The way the circulatory system works is simple:
The heart pumps blood that leaves through the arteries, carrying oxygenated blood from the heart to the entire body. As arteries spread out and thin up, capillaries are formed in the most distant ends. In here, oxygen is taken through capillaries by cells to be used in their biological processes.
After this, blood is now left without oxygen. It proceeds to leave the capillaries, into the veins, taking the deoxygenated blood back to the heart (right side), then the lungs where they load on oxygen, back to the heart (left side) and off to the body it goes again!
Here’s a short video for a clear visualisation of this circulatory and oxygenation process:
As you might know, every cell in the body needs oxygen to live. The oxygen enters the body through our breathing. We breathe fresh air filled with oxygen into the lungs, the fresh air reaches the capillary vessels in there, where oxygen will be caught by a specific type of blood cell (erythrocytes or red blood cells) and taken to be transported to every cell in the body. The only way in which oxygen can be carried throughout the body is through the blood, hence why blood and the circulatory system are key to our survival. Even while we sleep, the circulation keeps flowing and working hard overnight.
Did you know that…
“Your heart circulates about 2,000 gallons (more than 7,500 litres) of your blood every day. During physical activity, your heart pumps even more than usual. Your circulatory system adapts to meet your body’s needs for blood and oxygen.
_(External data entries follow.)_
-- ==== Sys2Proof/Machine/Dispatch.lean ====
section
/-! DEFINITION. Which meaning each instruction has: one arm per constructor of `Instr`, in the table's order. -/

namespace Sys2Proof.Machine

def exec (i : Instr) (s : State) : Host.Outcome State Fault Refusal :=
  match i with
  | .wireEnd => Sys2Proof.Machine.execWireEnd s
  | .wireEsc => Sys2Proof.Machine.execWireEsc s
  | .wireData b => Sys2Proof.Machine.execWireData b s
  | .seqEscEnd => Sys2Proof.Machine.execSeqEscEnd s
  | .seqEscEsc => Sys2Proof.Machine.execSeqEscEsc s
  | .seqEsc11 => Sys2Proof.Machine.execSeqEsc11 s
  | .seqEsc13 => Sys2Proof.Machine.execSeqEsc13 s
  | .seqBad c => Sys2Proof.Machine.execSeqBad c s
  | .rawC0 => Sys2Proof.Machine.execRawC0 s
  | .rawDB => Sys2Proof.Machine.execRawDB s
  | .raw11 => Sys2Proof.Machine.execRaw11 s
  | .raw13 => Sys2Proof.Machine.execRaw13 s
  | .rawOther b => Sys2Proof.Machine.execRawOther b s
  | .encode payload => Sys2Proof.Machine.execEncode payload s
  | .decByte b => Sys2Proof.Machine.execDecByte b s
  | .decHasFrame => Sys2Proof.Machine.execDecHasFrame s
  | .decTakeFrame => Sys2Proof.Machine.execDecTakeFrame s
  | .decReset => Sys2Proof.Machine.execDecReset s
  | .rxReceiveFrame c => Sys2Proof.Machine.execRxReceiveFrame c s
  | .cmdReserved0 => Sys2Proof.Machine.execCmdReserved0 s
  | .cmdReserved7 => Sys2Proof.Machine.execCmdReserved7 s
  | .cmdReserved8F x => Sys2Proof.Machine.execCmdReserved8F x s
  | .qPush w => Sys2Proof.Machine.execQPush w s
  | .qPop => Sys2Proof.Machine.execQPop s
  | .qLen => Sys2Proof.Machine.execQLen s
  | .qReset => Sys2Proof.Machine.execQReset s
  | .recv => Sys2Proof.Machine.execRecv s
  | .cancelSample => Sys2Proof.Machine.execCancelSample s
  | .evBadEscape => Sys2Proof.Machine.execEvBadEscape s
  | .stOk => Sys2Proof.Machine.execStOk s
  | .stOverflow => Sys2Proof.Machine.execStOverflow s
  | .stBadEscape => Sys2Proof.Machine.execStBadEscape s
  | .stBufferTooSmall => Sys2Proof.Machine.execStBufferTooSmall s
  | .stTransportError => Sys2Proof.Machine.execStTransportError s
  | .stCancelled => Sys2Proof.Machine.execStCancelled s
  | .stNever67 x => Sys2Proof.Machine.execStNever67 x s
  | .stateIdle => Sys2Proof.Machine.execStateIdle s
  | .stateFrameOpen => Sys2Proof.Machine.execStateFrameOpen s
  | .stateDecoding => Sys2Proof.Machine.execStateDecoding s
  | .stateEscaping => Sys2Proof.Machine.execStateEscaping s

end Sys2Proof.Machine
end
Your circulatory system makes it a high priority to supply blood to your heart and brain. If your brain doesn’t get the blood it needs, you can lose consciousness within seconds. You can have brain damage after four minutes without blood flow. Similarly, your heart quickly starts to have trouble pumping if it’s not getting enough blood.” ~ Cleveland Clinic
That is how vital and connected these organs and systems are. The human body is without doubt a most fascinating machine!
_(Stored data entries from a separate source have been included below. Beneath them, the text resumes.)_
-- ==== Sys2Proof/Laws/Decoder.lean ====
section
/-! SUPPORT. The laws of the Decoder: an accepted byte, a pair, the invariants of R74, and a run of bytes that are all
answered `Ok`, down to the bytes of one frame. -/

namespace Sys2Proof.Machine

/-- `DEC_BYTE` where it is accepted (R61, R63). -/
theorem feed_eq {s : State} (b : Byte) (h : s.decHasFrame = false) :
    feed b s = .next ((s.decodeByte b).2.respond (s.decodeByte b).1 .none) := by
  simp [feed, State.held, h]

/-- `DEC_BYTE` where it is held (R63). -/
theorem feed_held {s : State} (b : Byte) (h : s.decHasFrame = true) : feed b s = .refused .heldWhileFramePending := by
  simp [feed, State.held, h]

/-- Only `END` completes a frame (R66). -/
theorem State.decodeByte_not_ready {s : State} {b : Byte} (h : s.decHasFrame = false) (hb : b ≠ 0xC0#8) :
    (s.decodeByte b).2.decHasFrame = false := by
  have e := s.decodeByte_effect b
  generalize s.decodeByte b = r at e
  cases e <;> simp_all

/-- A pair where its first byte is accepted: the second is accepted too, for `ESC` completes no frame (R46, R66). -/
theorem feedPair_eq {s : State} (c : Byte) (h : s.decHasFrame = false) :
    feedPair bEsc c s =
      feed c ((s.decodeByte bEsc).2.respond (s.decodeByte bEsc).1 .none) ∧
    ((s.decodeByte bEsc).2.respond (s.decodeByte bEsc).1 .none).decHasFrame = false := by
  refine ⟨by simp only [feedPair, feed_eq _ h], ?_⟩
  simpa using State.decodeByte_not_ready (b := bEsc) h (by decide)

/-- The invariants speak of the decoder's registers only (R74). -/
theorem State.DecoderInv.congr {s t : State} (hi : s.DecoderInv)
    (h : t.cfg = s.cfg ∧ t.decIdx = s.decIdx ∧ t.decHasFrame = s.decHasFrame ∧ t.decState = s.decState) :
    t.DecoderInv := by
  obtain ⟨a, b, c, d⟩ := h
  obtain ⟨h1, h2, h3, h4, h5, h6⟩ := hi
  constructor <;> simp_all

/-- The reset state of the Decoder meets them (R73, R74). -/
theorem State.DecoderInv.of_decoderReset (s : State) : s.decoderReset.DecoderInv := by constructor <;> simp

/-- An accepted byte keeps them (R74). -/
theorem State.DecoderInv.decodeByte {s : State} (b : Byte) (hi : s.DecoderInv) (h : s.decHasFrame = false) :
    (s.decodeByte b).2.DecoderInv := by
  have e := s.decodeByte_effect b
  obtain ⟨h1, h2, h3, h4, h5, h6⟩ := hi
  generalize s.decodeByte b = r at e
  cases e <;> constructor <;> simp_all
  all_goals omega

/-- Decoding reads and writes the decoder only, so it goes past a response given before (R61). -/
theorem State.decodeByte_respond (s : State) (st : Status) (v : RespValue) (b : Byte) :
    (s.respond st v).decodeByte b = ((s.decodeByte b).1, (s.decodeByte b).2.respond st v) := by
  unfold State.decodeByte
  simp only [State.respond_fields, State.appendThen_eq]
  cases s.decState <;> simp only <;> split <;> (try split) <;> rfl

/-- And past a change of the queue. -/
theorem State.decodeByte_setQueue (s : State) (q : List Byte) (b : Byte) :
    (s.setQueue q).decodeByte b = ((s.decodeByte b).1, (s.decodeByte b).2.setQueue q) := by
  unfold State.decodeByte
  simp only [State.setQueue_fields, State.appendThen_eq]
  cases s.decState <;> simp only <;> split <;> (try split) <;> rfl

/-- What a byte does to the Decoder depends on the Decoder alone (R61). -/
theorem State.decodeByte_congr {s t : State} (hc : t.cfg = s.cfg) (hi : t.decIdx = s.decIdx)
    (hf : t.decHasFrame = s.decHasFrame) (hs : t.decState = s.decState) (hb : t.dbuf = s.dbuf) (b : Byte) :
    t.decodeByte b =
      ((s.decodeByte b).1,
        { t with dbuf := (s.decodeByte b).2.dbuf, decIdx := (s.decodeByte b).2.decIdx
                 decHasFrame := (s.decodeByte b).2.decHasFrame, decState := (s.decodeByte b).2.decState }) := by
  cases s
  cases t
  simp only at hc hi hf hs hb
  subst hc hi hf hs hb
  unfold State.decodeByte
  simp only [State.appendThen_eq]
  split <;> split <;> (try split) <;> rfl

/-- `Overflow` changes nothing (R68, R95). -/
theorem State.decodeByte_overflow {s : State} {b : Byte} (h : (s.decodeByte b).1 = .overflow) :
    s.decodeByte b = (.overflow, s) := by
  have e := s.decodeByte_effect b
  generalize s.decodeByte b = r at e h ⊢
  cases e <;> simp_all

/-- `s` goes to `t` by bytes `w` that are all accepted and answered `Ok`. -/
inductive Feeds : State → List Byte → State → Prop where
  | nil (s : State) : Feeds s [] s
  | cons {s t u : State} {b : Byte} {w : List Byte} (hf : s.decHasFrame = false) (hd : s.decodeByte b = (.ok, t))
      (h : Feeds t w u) : Feeds s (b :: w) u

theorem Feeds.append {s t u : State} {w x : List Byte} (h : Feeds s w t) (h2 : Feeds t x u) : Feeds s (w ++ x) u := by
  induction h with
  | nil => exact h2
  | cons hf hd _ ih => exact .cons hf hd (ih h2)

/-- One payload byte as its escape sequence, while a frame is open and it fits (R65, R66, R67). -/
theorem Feeds.esc {s : State} {b : Byte} (hf : s.decHasFrame = false)
    (hs : s.decState = .frameOpen ∨ s.decState = .decoding) (hcap : s.decIdx < s.cfg.decCap) :
    Feeds s (esc s.cfg.variant b)
      { s with dbuf := Memory.write s.dbuf s.decIdx b, decIdx := s.decIdx + 1, decState := .decoding } := by
  have hne : s.decIdx ≠ s.cfg.decCap := by omega
  cases hb : escSecond s.cfg.variant b with
  | none =>
    rw [esc_of_none hb]
    have hc := cls_of_escSecond_none hb
    refine .cons hf ?_ (.nil _)
    rcases hs with hs | hs <;> simp [State.decodeByte, hs, hc, State.appendThen_eq, hne]
  | some x =>
    rw [esc_of_some hb]
    refine .cons (t := s.goto .escaping) hf ?_ (.cons (by simpa using hf) ?_ (.nil _))
    · rcases hs with hs | hs <;> simp [State.decodeByte, hs]
    · simp [State.decodeByte, State.appendThen_eq, unesc_of_escSecond hb, hne, State.goto]

/-- A nonempty payload that fits, escaped, while a frame is open. -/
theorem Feeds.escapeAll {p : List Byte} (hp : 1 ≤ p.length) {s : State} (hf : s.decHasFrame = false)
    (hs : s.decState = .frameOpen ∨ s.decState = .decoding) (hcap : s.decIdx + p.length ≤ s.cfg.decCap) :
    Feeds s (escapeAll s.cfg.variant p)
      { s with dbuf := Memory.writeSeq s.dbuf s.decIdx p, decIdx := s.decIdx + p.length, decState := .decoding } := by
  induction p generalizing s with
  | nil => simp at hp
  | cons b p ih =>
    simp only [List.length_cons] at hcap
    have h1 := Feeds.esc (b := b) hf hs (by omega)
    cases p with
    | nil => simpa using h1
    | cons c p =>
      have h2 := h1.append (ih (by simp) hf (.inr rfl) (by simp only; omega))
      have e : s.decIdx + 1 + (c :: p).length = s.decIdx + (b :: c :: p).length := by simp only [List.length_cons]; omega
      simpa only [escapeAll_cons, Memory.writeSeq_cons, e] using h2

/-- The bytes of one frame, from a Decoder that waits for one (R75). -/
theorem Feeds.frame {p : List Byte} (hp : 1 ≤ p.length) {s : State} (hf : s.decHasFrame = false)
    (hs : s.decState = .idle ∨ s.decState = .frameOpen) (hi : s.decIdx = 0) (hcap : p.length ≤ s.cfg.decCap) :
    Feeds s (frame s.cfg.variant p)
      { s with dbuf := Memory.writeSeq s.dbuf 0 p, decIdx := p.length, decState := .idle, decHasFrame := true } := by
  have h1 : Feeds s [bEnd] (s.goto .frameOpen) := by
    refine .cons hf ?_ (.nil _)
    rcases hs with hs | hs
    · simp [State.decodeByte, hs]
    · simp only [State.decodeByte, hs, cls_bEnd]
      cases s
      simp_all [State.goto]
  have h2 := Feeds.escapeAll hp (s := s.goto .frameOpen) (by simpa using hf) (.inl rfl) (by simpa [hi] using hcap)
  refine (h1.append h2).append (.cons (by simpa using hf) ?_ (.nil _))
  simp [State.decodeByte, State.setHasFrame, State.goto, hi]

/-- The Receiver decodes queued bytes that are all answered `Ok` (R90). -/
theorem Feeds.runReceive {s t : State} {w : List Byte} (h : Feeds s w t) (c : Nat) (rest : List Byte) :
    runReceive c (s.setQueue (w ++ rest)) = runReceive c (t.setQueue rest) := by
  induction h with
  | nil => rfl
  | cons hf hd _ ih =>
    rename_i s t u b w _
    rw [← ih]
    refine runReceive_again ?_
    have e := State.decodeByte_setQueue s (w ++ rest) b
    rw [hd] at e
    have h1 : (s.setQueue (b :: w ++ rest)).decHasFrame = false := by simpa using hf
    have h2 : (s.setQueue (b :: w ++ rest)).queuePop = some (b, s.setQueue (w ++ rest)) := rfl
    simp only [turn, h1, h2, drain, e, Bool.false_eq_true, if_false]

end Sys2Proof.Machine
end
Besides transporting blood and oxygen, the circulatory system has many other functions:
It transports nutrients, hormones and other important substances to every cell in the body.
It removes waste products from the metabolism and takes it to the organs in charge of excreting waste outside the body (kidneys, bowels, skin).
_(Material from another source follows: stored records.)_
/-! ### The Receiver and its ports (V-R1, V-R3, V-R4, V-R8, V-R10, V-R11, V-R12, V-R14) -/

/-- A Receiver with answers ahead. -/
def rxAt (answers : List RecvAnswer) : State := { fresh .standard with recvIn := answers }

theorem test_vr1 :
    (after (.rxReceiveFrame 8) (rxAt [.noData, .data [0xC0#8, 0x01#8, 0xC0#8, 0xC0#8, 0x02#8]])).map (rxView 1) =
      some ⟨some { status := .ok, value := .payloadLength 1 }, [0x01#8], .idle, 0, false, [0xC0#8, 0x02#8]⟩ := by decide

/-- One event, one request, one sample, in the order they happen. -/
theorem test_vr3_events :
    (after (.rxReceiveFrame 8)
        (rxAt [.data [0x00#8, 0xC0#8, 0xDB#8, 0x05#8, 0xC0#8, 0xC0#8, 0x07#8, 0xC0#8]])).map (·.trace) =
      some [.cancelSampled false, .recvRequest 8, .badEscape,
        .response { status := .ok, value := .payloadLength 1 }] := by decide

theorem test_vr4_vr8 :
    (after (.rxReceiveFrame 2)
        (rxAt [.data [0xC0#8, 0x01#8, 0x02#8, 0x03#8, 0xC0#8, 0xC0#8, 0x09#8, 0xC0#8]])).map (rxView 0) =
        some ⟨some { status := .bufferTooSmall, value := .none }, [], .idle, 0, false, [0xC0#8, 0x09#8, 0xC0#8]⟩ ∧
      (after (.rxReceiveFrame 8) (rxAt [.data [0xC0#8, 0x01#8], .failure])).map (rxView 0) =
        some ⟨some { status := .transportError, value := .none }, [], .decoding, 1, false, []⟩ := by decide

theorem test_vr10_vr12 :
    (after (.rxReceiveFrame 8) { fresh .standard with cancelReq := true }).map (·.trace) =
        some [.cancelSampled true, .response { status := .cancelled, value := .none }] ∧
      (after (.rxReceiveFrame 8) { rxAt [.noData, .noData] with cancelIn := [false, false, true] }).map (rxView 0) =
        some ⟨some { status := .cancelled, value := .none }, [], .idle, 0, false, []⟩ := by decide

theorem test_vr11_vr14 :
    (after (.rxReceiveFrame 8) { (fresh .standard).setQueue [0xC0#8, 0x01#8, 0xC0#8] with cancelReq := true }).map
        (·.trace) = some [.response { status := .ok, value := .payloadLength 1 }] ∧
      (after (.rxReceiveFrame 1) (decAt .standard .idle true [0x55#8])).map (rxView 1) =
        some ⟨some { status := .ok, value := .payloadLength 1 }, [0x55#8], .idle, 0, false, []⟩ := by decide

/-- R60: after an overflowed `ENCODE` the `Ok(1)` of a receive gives an attached sender nothing to send; the `Ok(L)` of
an `ENCODE` gives it the frame. -/
theorem test_only_encode_gives_something_to_send :
    (after (.rxReceiveFrame 8) ((decAt .standard .idle true [0x55#8]).encoderOverflow)).map
        (fun t => (t.resp, t.toSend)) = some (some { status := .ok, value := .payloadLength 1 }, []) ∧
      (after (.encode [0x01#8]) (encOf .standard 16)).map (·.toSend) = some [0xC0#8, 0x01#8, 0xC0#8] := by decide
It protects the body against disease and infection, thanks to the white blood cells.
It makes the blood clot after an injury to prevent excessive bleeding and loss of pressure in the system.
It helps regulate the body’s temperature.
It secretes hormones that help in salt-water balance and blood pressure regulation.
Now, let’s dive into each part of the circulatory system.
The Heart
A beautiful and magical pump that beats every second to its own rhythm, pushing blood through arteries towards the entire body. Call me a romantic but I’m deeply in love with the heart. I wanted to be a heart surgeon during med school. However, I feared for my future wellbeing, so I eventually decided to let such dream to rest and chose another equally exciting path. Life can be curious and wise like that.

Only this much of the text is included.